Reviewer: Doug
Location: Connecticut
Date: July 24, 2005 17:26 GMT

I went to Vassar Friday night and saw the reading of "Rapture", the new play by Joanna Murray Smith in the Susan Stein Shiva Theater, one of three theaters in the Powerhouse Theater complex on the Vassar campus. The Powerhouse Theater, by the way, is literally that - an ancient, hollowed-out brick edifice with a tall smokestack rising from one end of the building, once used for generating electricity for the Vassar campus.

The Powerhouse theater only has about 100 seats, and the Susan Stein Shiva Theater isn't much bigger - a cozy place for a reading.

The setting of the play was a row of six black music stands with six chairs running across the black wall behind them. The producer had thoughtfully provided a bottle of spring water for each actor, which sat on the floor beside each of their chairs. This pleasantly informal touch matched the tone of the evening - summer theater on a warm summer evening and an audience in summer clothes.

The cast was also in their summer clothes. Dana, David Aaron Baker, Talia Balsam, Mary McCann, Geoffrey Nauffts, and John Slattery all looked like they had just walked out of their hotels or apartments in New York dressed in the clothes they had worn to do their shopping in the afternoon, gotten into the limousine or van that took them up to Vassar, then disembarked and walked into the theater and started performing. Dana, for instance, was wearing a simple silk summer dress with a Pucci-style print, sandals, and a grey cardigan. She was also carrying a bottle of water, which she parked in various locations during the performance. First she put it on the floor by her chair, then she put it on the music stand while she was performing, then she just held it in her hand and took an occasional swig while she was reading her lines, and then she put it on the floor by her feet. That's how casual she was, and the whole cast was.
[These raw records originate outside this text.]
-- ==== Sys2Proof/Machine/HighRegister.lean ====
section
/-! DEFINITION. High-register operations and branch-exchange (`43_hireg_bx.md` R200 to R206): PC reads as `ia + 4`, a
result written to PC is a branch. -/

namespace Sys2Proof.Machine

/-- R200 -/
def execAddHi (rdn rm : Reg) (s : State) : Result :=
  if addHiUnpredictable rdn rm then raiseShort s (unpredictableFault (.addHi rdn rm))
  else .next (s.writeResult rdn (s.regRead rdn + s.regRead rm))

/-- R201 -/
def execCmpHi (rn rm : Reg) (s : State) : Result :=
  if cmpHiUnpredictable rn rm then raiseShort s (unpredictableFault (.cmpHi rn rm))
  else .next (s.writeFlags (aluSub (s.reg rn) (s.reg rm)))

/-- R202 -/
def execMovHi (rd rm : Reg) (s : State) : Result :=
  .next (s.writeResult rd (s.regRead rm))

/-- R203 -/
def execBx (rm : Reg) (s : State) : Result :=
  completeShort s (s.branchExchange (s.regRead rm))

/-- R204; the target is read before LR is written. -/
def execBlx (rm : Reg) (s : State) : Result :=
  if blxUnpredictable rm then raiseShort s (unpredictableFault (.blx rm))
  else completeShort s ((s.setReg lrReg ((s.iaShort + 2) ||| 1)).branchExchange (s.reg rm))

end Sys2Proof.Machine
end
But they were all very professional and very good. They had obviously spent a lot of time studying the script and rehearsing - it showed in their timing. "Rapture" is about the discovery that a couple in their forties made while they were living at a Marriott Hotel for seven months after their house burned down, and how two other couples, their longtime friends, try to come to terms with it. Dana played the female half of one of the other two couples. It is remarkable how much acting can be done when there is no scenery, no props, no costumes, and the actors cannot move around the stage. The six players performed like a small chamber orchestra, vocalizing their parts and acting as if they were in costume. Dana was particularly effective. Her vocal intonations, facial expressions, and body language were evocative, meaningful, and occasionally moving, and she had one "aria" that stopped the show.

When she wasn't acting Dana was as beautiful and charming as ever. Her red hair was parted in the middle and longer than usual, adding an extra touch of informality to her looks . She seemed relaxed and seemed to be enjoying both the evening and the experience. Summer theater seems to agree with her.